Segment Start: Material for this exercise

-- ==== Sys2Proof/Laws/KeptCalibration.lean ====
section
/-! SUPPORT. Every function of Machine/Calibration.lean that changes the state keeps `Kept`. -/

set_option linter.unusedSimpArgs false
set_option Elab.async false

namespace Sys2Proof.Machine

theorem kept_setKnown {q k b s} (h : Kept q s) : Kept q (setKnown k b s) := by
  simp (maxDischargeDepth := 60) +contextual only [setKnown, kept_mk, kept_fold, h]

theorem kept_markFresh {q k s} (h : Kept q s) : Kept q (markFresh k s) := by
  simp (maxDischargeDepth := 60) +contextual only [markFresh, kept_mk, kept_fold, h, implies_true]

theorem kept_settleFresh {q p s} (h : Kept q s) : Kept q (settleFresh p s) := by
  simp (maxDischargeDepth := 60) +contextual only [settleFresh, kept_mk, kept_fold, kept_ite, kept_ite1, kept_ite2, kept_foldl, kept_foldl2, kept_foldl1, kept_setKnown, h, implies_true]

theorem kept_setQuality {q key ws hs s} (h : Kept q s) : Kept q (setQuality key ws hs s) := by
  simp (maxDischargeDepth := 60) +contextual only [setQuality, kept_mk, kept_fold, h]

theorem kept_rejectWith {q src top reason side r lane bit w x8 move vmove s} (h : Kept q s) : Kept q (rejectWith src top reason side r lane bit w x8 move vmove s) := by
  simp (maxDischargeDepth := 60) +contextual only [rejectWith, kept_ite, kept_raise, kept_setReg, h]

theorem kept_rejectTrial {q src top reason side r lane t s} (h : Kept q s) : Kept q (rejectTrial src top reason side r lane t s) := by
  simp (maxDischargeDepth := 60) +contextual only [rejectTrial, kept_incF, kept_rejectWith, h]

theorem kept_pendF {q f v s} (h : Kept q s) : Kept q (pendF f v s) := by
  simp (maxDischargeDepth := 60) +contextual only [pendF, kept_mk, kept_fold, h]

theorem kept_applyPend {q p s} (h : Kept q s) : Kept q (applyPend p s) := by
  simp (maxDischargeDepth := 60) +contextual only [applyPend, kept_mk, kept_fold, kept_foldl, kept_setReg, h, implies_true]

theorem kept_endHost {q n s} (h : Kept q s) : Kept q (endHost n s) := by
  simp (maxDischargeDepth := 60) +contextual only [endHost, kept_mk, kept_fold, kept_settleEngines, h]

theorem kept_pauseHost {q n s} (h : Kept q s) : Kept q (pauseHost n s) := by
  simp (maxDischargeDepth := 60) +contextual only [pauseHost, kept_mk, kept_fold, kept_endHost, h]

theorem kept_pauseHostAll {q s} (h : Kept q s) : Kept q (pauseHostAll s) := by
  simp (maxDischargeDepth := 60) +contextual only [pauseHostAll, kept_foldl, kept_pauseHost, h, implies_true]

theorem kept_dropGap {q r s} (h : Kept q s) : Kept q (dropGap r s) := by
  simp (maxDischargeDepth := 60) +contextual only [dropGap, kept_mk, kept_fold, kept_setBitF, kept_settleEngines, h]

theorem kept_stopEngines {q s} (h : Kept q s) : Kept q (stopEngines s) := by
  simp (maxDischargeDepth := 60) +contextual only [stopEngines, kept_mk, kept_fold, kept_foldl, kept_dropGap, kept_dropSweep, kept_pauseHostAll, h, implies_true]

theorem kept_trimCommitted {q a m s} (h : Kept q s) : Kept q (trimCommitted a m s) := by
  unfold trimCommitted
  (try dsimp only)
  (repeat' split) <;> simp (maxDischargeDepth := 60) +contextual only [kept_mk, kept_fold, kept_ite, kept_ite1, kept_ite2, kept_ite22, kept_foldl, kept_foldl2, kept_foldl1, kept_dropGap, kept_dropSweep, kept_pauseHost, kept_setF, h, implies_true, and_self]

theorem kept_trimBoundary {q p s} (h : Kept q s) : Kept q (trimBoundary p s) := by
  simp (maxDischargeDepth := 60) +contextual only [trimBoundary, kept_ite, kept_foldl, kept_applyCommitted, kept_applyPend, kept_setF, kept_trimCommitted, h, implies_true]

theorem kept_holdHost {q n s} (h : Kept q s) : Kept q (holdHost n s) := by
  simp (maxDischargeDepth := 60) +contextual only [holdHost, kept_mk, kept_fold, kept_pauseHost, h]

theorem kept_hostPauses {q idle s} (h : Kept q s) : Kept q (hostPauses idle s) := by
  simp (maxDischargeDepth := 60) +contextual only [hostPauses, kept_mk, kept_fold, kept_ite, kept_ite1, kept_ite2, kept_foldl, kept_foldl2, kept_foldl1, kept_holdHost, h, implies_true]

theorem kept_resumeLanes {q s} (h : Kept q s) : Kept q (resumeLanes s) := by
  simp (maxDischargeDepth := 60) +contextual only [resumeLanes, kept_mk, kept_fold, h, implies_true]

theorem kept_sweepBoundary {q r s} (h : Kept q s) : Kept q (sweepBoundary r s) := by
  unfold sweepBoundary
  (try dsimp only)
  (repeat' split) <;> simp (maxDischargeDepth := 60) +contextual only [kept_mk, kept_fold, kept_ite, kept_ite1, kept_ite2, kept_ite22, kept_foldl, kept_foldl2, kept_foldl1, kept_dropSweep, kept_incF, h, implies_true, and_self]

theorem kept_gapBoundary {q r s} (h : Kept q s) : Kept q (gapBoundary r s) := by
  simp (maxDischargeDepth := 60) +contextual only [gapBoundary, kept_mk, kept_fold, kept_ite, kept_ite1, kept_ite2, kept_dropGap, kept_settleEngines, h, implies_true]

theorem kept_rankBoundary {q r s} (h : Kept q s) : Kept q (rankBoundary r s) := by
  simp (maxDischargeDepth := 60) +contextual only [rankBoundary, kept_gapBoundary, kept_settleFresh, kept_sweepBoundary, kept_trimBoundary, h]

theorem kept_hostBoundary {q s} (h : Kept q s) : Kept q (hostBoundary s) := by
  simp (maxDischargeDepth := 60) +contextual only [hostBoundary, kept_hostPauses, kept_settleFresh, kept_trimBoundary, h, implies_true]

theorem kept_commonBoundary {q s} (h : Kept q s) : Kept q (commonBoundary s) := by
  simp (maxDischargeDepth := 60) +contextual only [commonBoundary, kept_trimBoundary, h]

theorem kept_anyBoundary {q s} (h : Kept q s) : Kept q (anyBoundary s) := by
  simp (maxDischargeDepth := 60) +contextual only [anyBoundary, kept_foldl, kept_foldl2, kept_foldl1, kept_gapBoundary, kept_hostPauses, kept_settleFresh, kept_sweepBoundary, kept_trimBoundary, h, implies_true]

theorem kept_putScan {q n x s} (h : Kept q s) : Kept q (putScan n x s) := by
  simp (maxDischargeDepth := 60) +contextual only [putScan, kept_mk, kept_fold, h, implies_true]

theorem kept_startHost {q n s} (h : Kept q s) : Kept q (startHost n s) := by
  simp (maxDischargeDepth := 60) +contextual only [startHost, kept_ite, kept_ite1, kept_ite2, kept_incF, kept_putScan, h]

theorem kept_hostSample {q line mon s} (h : Kept q s) : Kept q (hostSample line mon s) := by
  simp (maxDischargeDepth := 60) +contextual only [hostSample, kept_mk, kept_fold, kept_ite, kept_ite1, kept_ite2, h, implies_true]

theorem kept_caSample {q p s} (h : Kept q s) : Kept q (caSample p s) := by
  simp (maxDischargeDepth := 60) +contextual only [caSample, kept_mk, kept_fold, kept_ite, kept_ite1, kept_ite2, h, implies_true]

theorem kept_pendHost {q n c s} (h : Kept q s) : Kept q (pendHost n c s) := by
  simp (maxDischargeDepth := 60) +contextual only [pendHost, kept_foldl, kept_pendF, h, implies_true]

theorem kept_countReject {q n s} (h : Kept q s) : Kept q (countReject n s) := by
  simp (maxDischargeDepth := 60) +contextual only [countReject, kept_mk, kept_fold, kept_ite, kept_setBitF, h]

theorem kept_countEval {q s} (h : Kept q s) : Kept q (countEval s) := by
  simp (maxDischargeDepth := 60) +contextual only [countEval, kept_mk, kept_fold, h]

Segment End: Material for this exercise

▶ **Work task**
The answer is the records above restated word for word from their opening line through the line that holds "kept_setReg, h, implies_true]", both included, and nothing else.

▶ **Problem solution**
-- ==== Sys2Proof/Laws/KeptCalibration.lean ====
section
/-! SUPPORT. Every function of Machine/Calibration.lean that changes the state keeps `Kept`. -/

set_option linter.unusedSimpArgs false
set_option Elab.async false

namespace Sys2Proof.Machine

theorem kept_setKnown {q k b s} (h : Kept q s) : Kept q (setKnown k b s) := by
  simp (maxDischargeDepth := 60) +contextual only [setKnown, kept_mk, kept_fold, h]

theorem kept_markFresh {q k s} (h : Kept q s) : Kept q (markFresh k s) := by
  simp (maxDischargeDepth := 60) +contextual only [markFresh, kept_mk, kept_fold, h, implies_true]

theorem kept_settleFresh {q p s} (h : Kept q s) : Kept q (settleFresh p s) := by
  simp (maxDischargeDepth := 60) +contextual only [settleFresh, kept_mk, kept_fold, kept_ite, kept_ite1, kept_ite2, kept_foldl, kept_foldl2, kept_foldl1, kept_setKnown, h, implies_true]

theorem kept_setQuality {q key ws hs s} (h : Kept q s) : Kept q (setQuality key ws hs s) := by
  simp (maxDischargeDepth := 60) +contextual only [setQuality, kept_mk, kept_fold, h]

theorem kept_rejectWith {q src top reason side r lane bit w x8 move vmove s} (h : Kept q s) : Kept q (rejectWith src top reason side r lane bit w x8 move vmove s) := by
  simp (maxDischargeDepth := 60) +contextual only [rejectWith, kept_ite, kept_raise, kept_setReg, h]

theorem kept_rejectTrial {q src top reason side r lane t s} (h : Kept q s) : Kept q (rejectTrial src top reason side r lane t s) := by
  simp (maxDischargeDepth := 60) +contextual only [rejectTrial, kept_incF, kept_rejectWith, h]

theorem kept_pendF {q f v s} (h : Kept q s) : Kept q (pendF f v s) := by
  simp (maxDischargeDepth := 60) +contextual only [pendF, kept_mk, kept_fold, h]

theorem kept_applyPend {q p s} (h : Kept q s) : Kept q (applyPend p s) := by
  simp (maxDischargeDepth := 60) +contextual only [applyPend, kept_mk, kept_fold, kept_foldl, kept_setReg, h, implies_true]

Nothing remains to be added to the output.